Data extracts: Begin

-- ==== Sys2Proof/Machine/Motion.lean ====
section
/-!
DEFINITION. What an encode pass looks at: the samples of its source (R258, R260), the motion search and the mode decision (R261). Filters, vector
bits and the trials of the modes belong to the video standards; they are free values (log 64).
-/
namespace Sys2Proof.Machine

/-! ### Source and reference samples (R258, R260) -/

/-- A ten-bit sample shifted right by 2 to nearest even; a result above 255 is 255 (log 64). -/
def tenToEight (v : Nat) : Nat :=
  let q := v / 4
  let r := v % 4
  min 255 (if 2 < r ∨ (r = 2 ∧ q % 2 = 1) then q + 1 else q)

/-- A sample of a buffer as its layout holds it: ten bits in bits 15 to 6, or eight. -/
def bufSample (s : State) (y : Buf) (off col row : Nat) : Nat :=
  if y.wide then mnat s.mem (y.addr + off + row * y.pitch + 2 * col) 2 / 64 else mnat s.mem (y.addr + off + row * y.pitch + col) 1

/-- A sample that a session reads from its source: zero from a poisoned sector, converted to the session's bit depth. -/
def srcSample (s : State) (ten : Bool) (y : Buf) (off col row : Nat) : Nat :=
  let a := y.addr + off + row * y.pitch + col * (if y.wide then 2 else 1)
  let v := if (s.badIn a 1).isNone then bufSample s y off col row else 0
  if y.wide == ten then v else if ten then v * 4 else tenToEight v

/-- A plane as rows of samples. -/
abbrev Samples := List (List Nat)

/-- The top left `w` × `h` luma samples of a buffer. -/
def lumaOf (get : Nat → Nat → Nat) (w h : Nat) : Samples := (List.range h).map fun y => (List.range w).map fun x => get x y

/-- A sample of a plane with its edges extended by replication. -/
def edgeSample (p : Samples) (x y : Int) : Nat :=
  let row := p.getD (min y.toNat (p.length - 1)) []
  row.getD (min x.toNat (row.length - 1)) 0

/-- The block of `n` × `n` samples at a place of a plane. -/
def blockOf (p : Samples) (n : Nat) (x y : Int) : List Nat :=
  (List.range n).flatMap fun (j : Nat) => (List.range n).map fun (i : Nat) => edgeSample p (x + i) (y + j)

/-- A plane at a scale of 1 to `f`: a sample stands for `f` × `f` (the filter is open, log 64). -/
def shrink (f : Nat) (p : Samples) : Samples :=
  (List.range (p.length / f)).map fun y => (List.range ((p.getD 0 []).length / f)).map fun x =>
    Config.shrunk f (blockOf p f (x * f : Nat) (y * f : Nat))

/-! ### Costs (R261) -/

/-- The sum of absolute differences. -/
def sad (a b : List Nat) : Nat := ((a.zip b).map fun (x, y) => max x y - min x y).sum

/-- The four-point Hadamard transform of a row. -/
def had4 : List Int → List Int
  | [a, b, c, d] => [a + b + c + d, a + b - c - d, a - b - c + d, a - b + c - d]
  | l => l

/-- Column `i` of four rows. -/
def column (m : List (List Int)) (i : Nat) : List Int := m.map fun r => r.getD i 0

/-- The SATD of a 4 × 4 block: the absolute coefficients of the Hadamard transform of the difference. PRESUMED, log 64: R261 gives the name alone. -/
def satd4 (a b : List Nat) : Nat :=
  let d := (a.zip b).map fun (x, y) => (x : Int) - y
  let rows := (List.range 4).map fun j => had4 ((d.drop (4 * j)).take 4)
  ((List.range 4).flatMap fun i => had4 (column rows i)).foldl (fun n v => n + v.natAbs) 0

/-- The SATD of a block of n × n samples, 4 × 4 by 4 × 4. -/
def satd (n : Nat) (a b : List Nat) : Nat :=
  let part := fun (l : List Nat) (x y : Nat) => (List.range 4).flatMap fun j => (l.drop ((y + j) * n + x)).take 4
  ((List.range (n / 4)).flatMap fun y => (List.range (n / 4)).map fun x => satd4 (part a (4 * x) (4 * y)) (part b (4 * x) (4 * y))).sum

/-- A candidate's SATD and bits. -/
structure Trial where
  satd : Nat
  bits : Nat
deriving DecidableEq, Repr

/-- SATD + λ · bits of one candidate is less than that of another, for λ = 0.85 · 2^((q − 12) / 3): compared exactly by cubes. -/
def Trial.lt (q : Nat) (a b : Trial) : Bool :=
  let m : Int := (b.satd : Int) - a.satd
  let n : Int := (a.bits : Int) - b.bits
  decide (4913 * 2 ^ q * n ^ 3 < 8000 * 2 ^ 12 * m ^ 3)

/-- The candidate of least cost; between equals the choice is open (log 64). -/
def leastBy {α : Type} (lt : α → α → Bool) (l : List α) (d : α) : α :=
  let best := l.filter fun x => !l.any fun y => lt y x
  best.getD (Config.tie best.length % max 1 best.length) d

/-! ### The motion search (R261) -/

/-- Integer vectors of at most `r` in each direction, row by row. -/
def window (r : Nat) : List (Int × Int) :=
  (List.range (2 * r + 1)).flatMap fun j => (List.range (2 * r + 1)).map fun i => ((i : Int) - r, (j : Int) - r)

/-- A vector moved. -/
def vadd (a b : Int × Int) : Int × Int := (a.1 + b.1, a.2 + b.2)

/-- The vector of least SAD among some, for the block of n × n samples at (x, y). -/
def leastSad (src ref : Samples) (n x y : Nat) (vs : List (Int × Int)) : Int × Int :=
  let b := blockOf src n x y
  (leastBy (fun (u v : Nat × (Int × Int)) => decide (u.1 < v.1))
    (vs.map fun v => (sad b (blockOf ref n (x + v.1) (y + v.2)), v)) (0, (0, 0))).2

/-- A prediction of n × n samples at a vector in quarter samples; at a fraction the standard's filter gives each sample. -/
def predict (std : Nat) (ref : Samples) (n x y : Nat) (v : Int × Int) : List Nat :=
  let fx := (v.1 % 4).toNat
  let fy := (v.2 % 4).toNat
  if fx = 0 ∧ fy = 0 then blockOf ref n (x + v.1 / 4) (y + v.2 / 4)
  else (List.range n).flatMap fun (j : Nat) => (List.range n).map fun (i : Nat) =>
    Config.subSample std fx fy (blockOf ref 8 (x + v.1 / 4 + i - 3) (y + v.2 / 4 + j - 3))

/-- The cost of a vector in quarter samples. -/
def vectorTrial (std : Nat) (src ref : Samples) (n x y : Nat) (near : List (Int × Int)) (v : Int × Int) : Trial :=
  ⟨satd n (blockOf src n x y) (predict std ref n x y v), Config.vectorBits std v near⟩

/-- Level 4: the half-sample neighbours of a full-sample vector, then the quarter-sample neighbours of the best. -/
def refine (std q : Nat) (src ref : Samples) (n x y : Nat) (near : List (Int × Int)) (v : Int × Int) : Int × Int :=
  let best := fun (vs : List (Int × Int)) => (leastBy (fun (a b : Trial × (Int × Int)) => a.1.lt q b.1)
    (vs.map fun u => (vectorTrial std src ref n x y near u, u)) (⟨0, 0⟩, (0, 0))).2
  let half := best ((window 1).map fun d => (4 * v.1 + 2 * d.1, 4 * v.2 + 2 * d.2))
  best ((window 1).map fun d => vadd half d)

/-- The planes that the search works on: full, half and quarter scale. -/
structure Scales where
  full : Samples
  half : Samples
  quarter : Samples

def scalesOf (p : Samples) : Scales := ⟨p, shrink 2 p, shrink 4 p⟩

/-- The vectors of the 16 × 16 block at (x, y): levels 1 to 4. `near` are the vectors of the left, the top and the co-located block. -/
def searchBlock (std q : Nat) (src ref : Scales) (x y : Nat) (near : List (Int × Int)) : Vectors :=
  let all := window 32
  let first := leastSad src.quarter ref.quarter 4 (x / 4) (y / 4) all
  let second := leastSad src.quarter ref.quarter 4 (x / 4) (y / 4) (all.filter (· != first))
  let carried := [first, second].map (fun v => (2 * v.1, 2 * v.2)) ++ near.map fun v => (divEven v.1 8, divEven v.2 8)
  let l2 := leastSad src.half ref.half 8 (x / 2) (y / 2) (carried.flatMap fun c => (window 8).map (vadd c))
  let l3 := (window 4).map (vadd (2 * l2.1, 2 * l2.2))
  let part := fun (k : Nat) =>
    let px := x + 8 * (k % 2)
    let py := y + 8 * (k / 2)
    refine std q src.full ref.full 8 px py near (leastSad src.full ref.full 8 px py l3)
  ⟨refine std q src.full ref.full 16 x y near (leastSad src.full ref.full 16 x y l3), (List.range 4).map part⟩

/-- The search over a picture of `wb` blocks across, block by block; `old` are the vectors of the frame before. -/
def searchFrom (std q wb : Nat) (src ref : Scales) (old : List Vectors) : Nat → List Vectors → List Vectors
  | 0, vs => vs
  | n + 1, vs =>
    let i := vs.length
    let at' := fun (l : List Vectors) (k : Nat) => (l[k]?.map (·.whole)).toList
    let near := (if i % wb = 0 then [] else at' vs (i - 1)) ++ (if i < wb then [] else at' vs (i - wb)) ++ at' old i
    searchFrom std q wb src ref old n (vs ++ [searchBlock std q src ref (16 * (i % wb)) (16 * (i / wb)) near])

/-! ### The mode decision (R261) -/

/-- Modes of H.264: 0 skip, 1 inter 16 × 16, 2 inter 8 × 8, 3 intra 16 × 16, 4 intra 4 × 4; of HEVC: 0 skip, 1 inter, 3 intra. An IDR frame has
intra modes alone. -/
def modesOf (std : Nat) (idr : Bool) : List Nat := (if std = 0 then [0, 1, 2, 3, 4] else [0, 1, 3]).filter fun m => !idr || decide (3 ≤ m)

/-- What the mode decision of a pass looks at: the pass's number, the standard, the quality index, the 16 × 16 blocks across, the luma planes of source
and reference, and the vectors that the search found. -/
structure Pass where
  run : Nat
  std : Nat
  q : Nat
  idr : Bool
  across : Nat
  src : Samples
  ref : Samples
  vectors : List Vectors

/-- The vector that the search found for the block of 16 × 16 or 8 × 8 samples at (x, y); for a unit of another size it is open (log 64). -/
def Pass.vectorAt (p : Pass) (x y size : Nat) : Int × Int :=
  let free := Config.unitVector p.run p.std x y size
  match (if x / 16 < p.across then p.vectors[y / 16 * p.across + x / 16]? else none) with
  | none => free
  | some v => if size = 16 then v.whole else if size = 8 then v.parts.getD (y / 8 % 2 * 2 + x / 8 % 2) free else free

/-- The SATD of a block's prediction at a vector. -/
def Pass.satdAt (p : Pass) (x y size : Nat) (v : Int × Int) : Nat := satd size (blockOf p.src size x y) (predict p.std p.ref size x y v)

/-- The SATD of a mode of the block at (x, y): an inter mode's at the vectors found, a skipped block's at the vector that the standard predicts, and an
intra mode's as its standard predicts (log 64). -/
def Pass.modeSatd (p : Pass) (x y size mode : Nat) : Nat :=
  match mode with
  | 0 => p.satdAt x y size (Config.skipVector p.run p.std x y size)
  | 1 => p.satdAt x y size (p.vectorAt x y size)
  | 2 => ((List.range 4).map fun k => p.satdAt (x + 8 * (k % 2)) (y + 8 * (k / 2)) 8 (p.vectorAt (x + 8 * (k % 2)) (y + 8 * (k / 2)) 8)).sum
  | _ => Config.intraSatd p.run p.std x y size mode

/-- What a mode of the block at (x, y) costs in a pass; its bits are the standard's (log 64). -/
def modeTrial (p : Pass) (x y size mode : Nat) : Trial := ⟨p.modeSatd x y size mode, Config.modeBits p.run p.std x y size mode⟩

/-- The mode of a block of one size, with its cost. -/
def bestMode (p : Pass) (x y size : Nat) : Trial × List Choice :=
  leastBy (fun (a b : Trial × List Choice) => a.1.lt p.q b.1)
    ((modesOf p.std p.idr).map fun m => (modeTrial p x y size m, [⟨x, y, size, m⟩])) (⟨0, 0⟩, [])

/-- The decision of an HEVC block: whole, or in four of half the size, down to 8 × 8. -/
def decideUnit (p : Pass) : Nat → Nat → Nat → Nat → Trial × List Choice
  | 0, size, x, y => bestMode p x y size
  | n + 1, size, x, y =>
    let whole := bestMode p x y size
    let parts := (List.range 4).map fun k => decideUnit p n (size / 2) (x + size / 2 * (k % 2)) (y + size / 2 * (k / 2))
    let split : Trial × List Choice :=
      (⟨(parts.map (·.1.satd)).sum, (parts.map (·.1.bits)).sum⟩, parts.flatMap (·.2))
    if split.1.lt p.q whole.1 then split else whole

/-- The modes of a picture: macroblocks in H.264, units of 32 × 32 in HEVC. -/
def decideModes (p : Pass) (w h : Nat) : List Choice :=
  let n := if p.std = 0 then 16 else 32
  (List.range (cdiv h n)).flatMap fun r => (List.range (cdiv w n)).flatMap fun c =>
    (if p.std = 0 then bestMode p (n * c) (n * r) 16 else decideUnit p 2 32 (n * c) (n * r)).2

/-- What a pass of a frame finds: the vectors against the reference, and the modes. -/
def passSearch (s : State) (x : Stream) (r : EncRun) (run : Nat) : List Vectors × List Choice :=
  let w := pMaxW x.par
  let h := pMaxH x.par
  let src := match s.buf? r.src with
    | some y => lumaOf (srcSample s (pTen x.par) y 0) w h
    | none => []
  let ref := match x.enc.ref.bind s.buf? with
    | some y => lumaOf (bufSample s y 0) w h
    | none => []
  let vs := if r.idr ∨ ref = [] then [] else
    searchFrom (pStd x.par) r.q (cdiv w 16) (scalesOf src) (scalesOf ref) x.enc.vectors (cdiv w 16 * cdiv h 16) []
  (vs, decideModes ⟨run, pStd x.par, r.q, r.idr, cdiv w 16, src, ref, vs⟩ w h)

end Sys2Proof.Machine
end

Data extracts: End

* What the task requires:
Starting at the first line of the data above, please restate word for word every line up to and including the one that holds "bit depth. -/", and add nothing else.

* Task output:
-- ==== Sys2Proof/Machine/Motion.lean ====
section
/-!
DEFINITION. What an encode pass looks at: the samples of its source (R258, R260), the motion search and the mode decision (R261). Filters, vector
bits and the trials of the modes belong to the video standards; they are free values (log 64).
-/
namespace Sys2Proof.Machine

/-! ### Source and reference samples (R258, R260) -/

/-- A ten-bit sample shifted right by 2 to nearest even; a result above 255 is 255 (log 64). -/
def tenToEight (v : Nat) : Nat :=
  let q := v / 4
  let r := v % 4
  min 255 (if 2 < r ∨ (r = 2 ∧ q % 2 = 1) then q + 1 else q)

/-- A sample of a buffer as its layout holds it: ten bits in bits 15 to 6, or eight. -/
def bufSample (s : State) (y : Buf) (off col row : Nat) : Nat :=
  if y.wide then mnat s.mem (y.addr + off + row * y.pitch + 2 * col) 2 / 64 else mnat s.mem (y.addr + off + row * y.pitch + col) 1

/-- A sample that a session reads from its source: zero from a poisoned sector, converted to the session's bit depth. -/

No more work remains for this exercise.